■ **Exercise requirements**: Work out how many lines of the listing below hold the word "revealEffect", and give that number only.
══ Exercise material ══
-- ==== Sys2Proof/Machine/Takings.lean ====
section
/-! DEFINITION. The takings of the eleven frame classes (R32, R33) and what each owner does with its frame. -/

namespace Sys2Proof.Machine

/-! ### When a frame is taken (R22, R32) -/

/-- Is the frame this station's own attempt, driven to its objection slot (R13)? -/
def ownAttempt (s : State) : Bool := s.lcu.tx == .slots

/-- Can the station take this frame: at work, a receiver of it or its sender, the cells already read being this frame's
(R22, R32; log 9)? -/
def canTake (f : Frame) (s : State) : Bool :=
  s.suu.startUp.atWork && s.lif.decode.inside && s.lcu.tx != .contending && s.lcu.tx != .sending &&
    s.lif.cells.isPrefixOf (cleanCells (wireBits f))

/-! ### The presence table (R188 to R190) -/

/-- The seated teams that entries give, in rising order (R190). -/
def seatedTeams (entries : List PresEntry) : List Nat :=
  ((List.range 16).map (· + 1)).filter fun t => entries.any fun e => e.heard && e.role == .team && e.team == t

/-- The presence entry of a desk changed, the seated set worked out afresh, the score unit told of a change (R190). -/
def setEntry (desk : Nat) (f : PresEntry → PresEntry) (s : State) : State :=
  let entries := s.prs.entries.modify desk f
  let t := s.withPrs { entries := entries, seated := seatedTeams entries }
  if seatedTeams entries = s.prs.seated then t else seatTeams (seatedTeams entries) t

/-- The presence entry of a desk. -/
def Prs.entry (x : Prs) (desk : Nat) : PresEntry := x.entries.getD desk .reset

/-- The heard-marking of every taken frame (R188). -/
def markHeard (desk round : Nat) (s : State) : State :=
  raiseIf (!(s.prs.entry desk).heard) .presenceChanged
    (setEntry desk (fun e => { e with heard := true, lastRound := round }) s)

/-- The team a description records: 1..16 with role TEAM, else 0 (R189). -/
def describedTeam (role team : Byte) : Nat :=
  if roleOfCode role.toNat = .team ∧ isTeam team.toNat = true then team.toNat else 0

/-- A description of the sender, with the fields that HELLO or PRESENT alone sets (R189). -/
def describe (desk : Nat) (role team : Byte) (extra : PresEntry → PresEntry) (s : State) : State :=
  raiseIf
    ((s.prs.entry desk).role != roleOfCode role.toNat || (s.prs.entry desk).team != describedTeam role team)
    .presenceChanged
    (setEntry desk (fun e => extra { e with role := roleOfCode role.toNat, team := describedTeam role team }) s)

/-! ### The common parts of a taking (R13, R32, R33, R188; log 12) -/

/-- The duplicate check: a taken frame of the own desk number that this station did not send (R13). -/
def checkDuplicate (own : Bool) (desk : Nat) (s : State) : State :=
  if desk = s.suu.identity.desk ∧ own = false then mute (raise .duplicate s) else s

/-- The frame's end at the line interface, and the TAKEN of the sender's own attempt (R31, R42). -/
def takenAtLine (s : State) : State :=
  if ownAttempt s then endAttempt .taken (frameEnd s) else frameEnd s

/-- A taking: the line, presence, the owners if the sender check passes, the duplicate check (R32, R33). -/
def taking (f : Frame) (effect : State → State) (s : State) : State :=
  let t := markHeard f.desk.toNat f.round.toNat (takenAtLine s)
  let u := if senderAllowed f.desk.toNat f.body then effect t else t
  checkDuplicate (ownAttempt s) f.desk.toNat u

/-- A taking as an outcome. -/
def takes (f : Frame) (effect : State → State) (s : State) : Host.Outcome State Fault Refusal :=
  when (canTake f s) (taking f effect) s

/-! ### OPEN (R56, R61, R62, R75 to R77, R80, R98, R121) -/

/-- An OPEN replaces the capture of an input in PRESS_FILTER by 0 (R61). -/
def Input.opened (i : Input) : Input := match i.filter with
  | .pressFilter _ => { i with filter := .pressFilter 0 }
  | _ => i

/-- The input capture unit at an OPEN: press record reset, captures replaced (R61, R62). -/
def Icu.opened (x : Icu) : Icu :=
  { x with buzz := x.buzz.opened, keyA := x.keyA.opened, keyB := x.keyB.opened, keyC := x.keyC.opened,
           keyD := x.keyD.opened, record := .reset }

/-- Has the arm been reached, or does saturation stand for it (R80, R81)? -/
def armDue (s : State) : Bool := s.rng.phase == .reading && (s.rng.saturated || decide (s.rng.armTicks ≤ s.rck.count))

/-- The arm: READING becomes LIVE, and what follows at once (R80). -/
def reachArm (s : State) : State := if armDue s then advance (setPhase .live s) else s

/-- The taking of an OPEN (R77). -/
def openEffect (round : Byte) (block : OpenBlock) (s : State) : State :=
  let t := withdrawOwn s
  reachArm
    (raise .roundOpened
      (((((t.withRng (loadRound round block)).withClt .reset).withCht .reset).withRck { count := 0, running := true }).withIcu
        t.icu.opened))

/-- OPEN_TAKEN (R77). -/
def execOpenTaken (desk : Desk) (round : Byte) (block : OpenBlock) (s : State) : Host.Outcome State Fault Refusal :=
  takes ⟨desk, round, .open_ block⟩ (openEffect round block) s

/-! ### CLOSE (R82, R83, R93) -/

/-- The phases in which a CLOSE of the current round is applied (R82). -/
def Phase.closable : Phase → Bool
  | .reading | .live | .turn | .held | .closing => true
  | .unsynced | .ended => false

/-- The taking of a CLOSE (R82, R83). -/
def closeEffect (round : Byte) (point : Triple) (s : State) : State :=
  if round.toNat = s.rng.round ∧ s.rng.phase.closable = true then
    let t := s.withRng { s.rng with closePoint := min s.rng.closePoint point.toNat, closed := true }
    if s.rng.phase = .reading ∨ point.toNat ≤ s.rng.armTicks then enterEnded t else advance t
  else s

/-- CLOSE_TAKEN (R82). -/
def execCloseTaken (desk : Desk) (round : Byte) (point : Triple) (s : State) : Host.Outcome State Fault Refusal :=
  takes ⟨desk, round, .close point⟩ (closeEffect round point) s

/-! ### VERDICT (R89, R90, R151, R165) -/

/-- The console function clears its marker at the taking of its own VERDICT (R165). -/
def verdictAtConsole (own : Bool) (s : State) : State := if consoleStation s && own then clearMarker s else s

/-- The taking of a VERDICT (R89, R90, R165). -/
def verdictEffect (own : Bool) (round turn team outcome : Byte) (check : Half) (s : State) : State :=
  match verdictHandling s.rng round.toNat turn.toNat team.toNat outcome.toNat with
  | .ignored => verdictAtConsole own s
  | .checkOnly => verdictAtConsole own (takeCheckTotal team.toNat check.toInt s)
  | .full o => advance (verdictAtConsole own (fullVerdict turn.toNat team.toNat o check.toInt s))

/-- VERDICT_TAKEN (R89). -/
def execVerdictTaken (desk : Desk) (round turn team outcome : Byte) (check : Half) (s : State) :
    Host.Outcome State Fault Refusal :=
  takes ⟨desk, round, .verdict turn team outcome check⟩ (verdictEffect (ownAttempt s) round turn team outcome check) s

/-! ### PASS (R88, R167) -/

/-- Does the PASS end the turn in progress (R88)? -/
def passEnds (r : Rng) (round turn team : Nat) : Bool :=
  round == r.round && (r.phase == .turn || r.phase == .held) && turn == r.turn && r.answering == some team

/-- The console gives up its VERDICT for a turn that a PASS has ended (R167). -/
def supersede (turn : Nat) (s : State) : State :=
  if consoleStation s = true ∧ s.cnf.verdictPending = some turn then
    raise .verdictSuperseded (clearMarker (withdraw .verdict s))
  else s

/-- The taking of a PASS (R88, R167). -/
def passEffect (round turn team : Byte) (s : State) : State :=
  if passEnds s.rng round.toNat turn.toNat team.toNat then
    advance (supersede turn.toNat (endTurnByPass team.toNat s))
  else s

/-- PASS_TAKEN (R88). -/
def execPassTaken (desk : Desk) (round turn team : Byte) (s : State) : Host.Outcome State Fault Refusal :=
  takes ⟨desk, round, .pass turn team⟩ (passEffect round turn team) s

/-! ### CLAIM (R65, R66, R102 to R105) -/

/-- The claim list's part (R102 to R105). -/
def claimAtList (desk round stamp team : Nat) (s : State) : State :=
  if claimAccepted s.rng round stamp team then s.withClt ⟨takeClaim s.rng desk stamp team s.clt.entries⟩ else s

/-- Does a teammate's CLAIM overtake this desk's own (R66)? -/
def overtaken (desk round stamp team : Nat) (s : State) : Bool :=
  desk != s.suu.identity.desk && team == s.suu.identity.team && round == s.rng.round &&
    s.icu.record.ownClaim == .pending && s.icu.record.claimStamp.any (fun own => decide (stamp ≤ own))

/-- The input capture unit's part (R65, R66). -/
def claimAtDesk (desk round stamp team : Nat) (s : State) : State :=
  if desk = s.suu.identity.desk then setRecord { s.icu.record with ownClaim := .taken, claimStamp := some stamp } s
  else if overtaken desk round stamp team s then withdraw .claim s
  else s

/-- The taking of a CLAIM (R120). -/
def claimEffect (desk : Desk) (round : Byte) (stamp : Triple) (team : Byte) (s : State) : State :=
  advance
    (claimAtDesk desk.toNat round.toNat stamp.toNat team.toNat
      (claimAtList desk.toNat round.toNat stamp.toNat team.toNat s))

/-- CLAIM_TAKEN (R102). -/
def execClaimTaken (desk : Desk) (round : Byte) (stamp : Triple) (team : Byte) (s : State) :
    Host.Outcome State Fault Refusal :=
  takes ⟨desk, round, .claim stamp team⟩ (claimEffect desk round stamp team) s

/-! ### CHOICE (R71, R122 to R126) -/

/-- The choice table's part (R122 to R125). -/
def choiceAtTable (desk round stamp key team : Nat) (s : State) : State :=
  if choiceAccepted s.rng round stamp key team then s.withCht (takeChoice s.rng.mode desk stamp key team s.cht) else s

/-- The input capture unit's part: the frame's key is the last key taken when the sender is the own desk, whatever the choice
table does with the frame; the pending key goes unless the place holds another content (R71, R122, R126). A key that no
station sends, 5..255, is recorded as the frame carries it (log 23). -/
def choiceAtDesk (desk key : Nat) (s : State) : State :=
  if desk = s.suu.identity.desk then
    setRecord
      { s.icu.record with
        lastKey := key, pendingKey := if (frameAt .choice s.lcu.queue).isNone then 0 else s.icu.record.pendingKey } s
  else s

/-- The taking of a CHOICE (R126). -/
def choiceEffect (desk : Desk) (round : Byte) (stamp : Triple) (key team : Byte) (s : State) : State :=
  choiceAtDesk desk.toNat key.toNat (choiceAtTable desk.toNat round.toNat stamp.toNat key.toNat team.toNat s)

/-- CHOICE_TAKEN (R122). -/
def execChoiceTaken (desk : Desk) (round : Byte) (stamp : Triple) (key team : Byte) (s : State) :
    Host.Outcome State Fault Refusal :=
  takes ⟨desk, round, .choice stamp key team⟩ (choiceEffect desk round stamp key team) s

/-! ### TALLY (R153) -/

/-- The taking of a TALLY page from another desk (R153). -/
def tallyEffect (desk : Desk) (page : Byte) (totals : List Half) (s : State) : State :=
  if desk.toNat ≠ s.suu.identity.desk ∧ page.toNat ≤ 3 then takePage page.toNat (totals.map BitVec.toInt) s else s

/-- TALLY_TAKEN (R153). -/
def execTallyTaken (desk : Desk) (round page : Byte) (total1 total2 total3 total4 : Half) (s : State) :
    Host.Outcome State Fault Refusal :=
  takes ⟨desk, round, .tally page total1 total2 total3 total4⟩ (tallyEffect desk page [total1, total2, total3, total4]) s

/-! ### REVEAL (R94, R129 to R132, R174) -/

/-- Does the round engine apply the REVEAL (R94)? -/
def revealApplies (r : Rng) (round key : Nat) : Bool := round == r.round && r.phase == .closing && decide (key ≤ 4)

/-- The taking of a REVEAL: correct key, own CHOICE withdrawn, records scored but for a void, ENDED; the console asks for its
pages (R94, R129 to R131, R174). -/
def revealEffect (round key : Byte) (s : State) : State :=
  if revealApplies s.rng round.toNat key.toNat then
    let t := withdraw .choice (s.withRng { s.rng with correctKey := some key.toNat })
    let u := enterEnded (if key = 0 then t else scoreReveal key.toNat t)
    if consoleStation u then requestAllPages u else u
  else s

/-- REVEAL_TAKEN (R94). -/
def execRevealTaken (desk : Desk) (round key : Byte) (s : State) : Host.Outcome State Fault Refusal :=
  takes ⟨desk, round, .reveal key⟩ (revealEffect round key) s

/-! ### ROLL (R191, R192) -/

/-- An idle console enters POLLING with the frame's roll id and window (R191); a window below 5 is taken as 5 (R203). An id of 0,
which no roll of a console has, is taken over like any other: the model's choice (log 38). -/
def startPolling (id window : Nat) (s : State) : State :=
  if consoleStation s = true ∧ s.cnf.rollState = .idle then
    s.withCnf
      { s.cnf with
        rollState := .polling, currentRoll := some id, window := some (max 5 window), replySet := [],
        windowTimer := .running (max 5 window * 10000) }
  else s

/-- Does the station answer a roll (R192)? -/
def answersRoll (s : State) : Bool :=
  s.suu.identity.desk != 0 && s.suu.startUp == .joined && !s.suu.muted && s.lcu.tx != .halted

/-- The status flags of a PRESENT (R192, R203). -/
def presentFlags (s : State) : Byte :=
  bitAt 0 (s.rng.phase == .unsynced) ||| bitAt 1 s.lcu.recovered ||| bitAt 2 (s.scu.records.any TeamRec.unconfirmed)

/-- The PRESENT that answers a roll (R192). -/
def presentContent (id : Byte) (s : State) : Content :=
  .present (roleCode s.suu.identity.role) (byteOf s.suu.identity.team) id (presentFlags s)

/-- The taking of a ROLL (R191, R192). -/
def rollEffect (id window : Byte) (s : State) : State :=
  let t := startPolling id.toNat window.toNat s
  if answersRoll t then handOver (presentContent id t) .prs t else t

/-- ROLL_TAKEN (R192). -/
def execRollTaken (desk : Desk) (round id window : Byte) (s : State) : Host.Outcome State Fault Refusal :=
  takes ⟨desk, round, .roll id window⟩ (rollEffect id window) s

/-! ### PRESENT (R189, R193) -/

/-- The reply set of a roll in progress (R193). -/
def addReply (desk id : Nat) (s : State) : State :=
  if consoleStation s = true ∧ s.cnf.rollState = .polling ∧ s.cnf.currentRoll = some id then
    s.withCnf { s.cnf with replySet := insertNat desk s.cnf.replySet }
  else s

/-- The fields that PRESENT alone sets (R189). -/
def presentExtra (id flags : Byte) (e : PresEntry) : PresEntry :=
  { e with lastRoll := id.toNat, unsynced := flags.getLsbD 0, recovered := flags.getLsbD 1, unconfirmed := flags.getLsbD 2 }

/-- The taking of a PRESENT (R189, R193). -/
def presentEffect (desk : Desk) (role team id flags : Byte) (s : State) : State :=
  addReply desk.toNat id.toNat (describe desk.toNat role team (presentExtra id flags) s)

/-- PRESENT_TAKEN (R189). -/
def execPresentTaken (desk : Desk) (round role team id flags : Byte) (s : State) : Host.Outcome State Fault Refusal :=
  takes ⟨desk, round, .present role team id flags⟩ (presentEffect desk role team id flags) s

/-! ### HELLO (R174, R189) -/

/-- The taking of a HELLO (R174, R189). -/
def helloEffect (desk : Desk) (role team : Byte) (tag : Half) (s : State) : State :=
  let t := describe desk.toNat role team (fun e => { e with tag := tag }) s
  if consoleStation t = true ∧ desk ≠ 0 then requestAllPages t else t

/-- HELLO_TAKEN (R189). -/
def execHelloTaken (desk : Desk) (round role team : Byte) (tag : Half) (s : State) : Host.Outcome State Fault Refusal :=
  takes ⟨desk, round, .hello role team tag⟩ (helloEffect desk role team tag) s

end Sys2Proof.Machine
end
═══
■ **Expected answer**: 2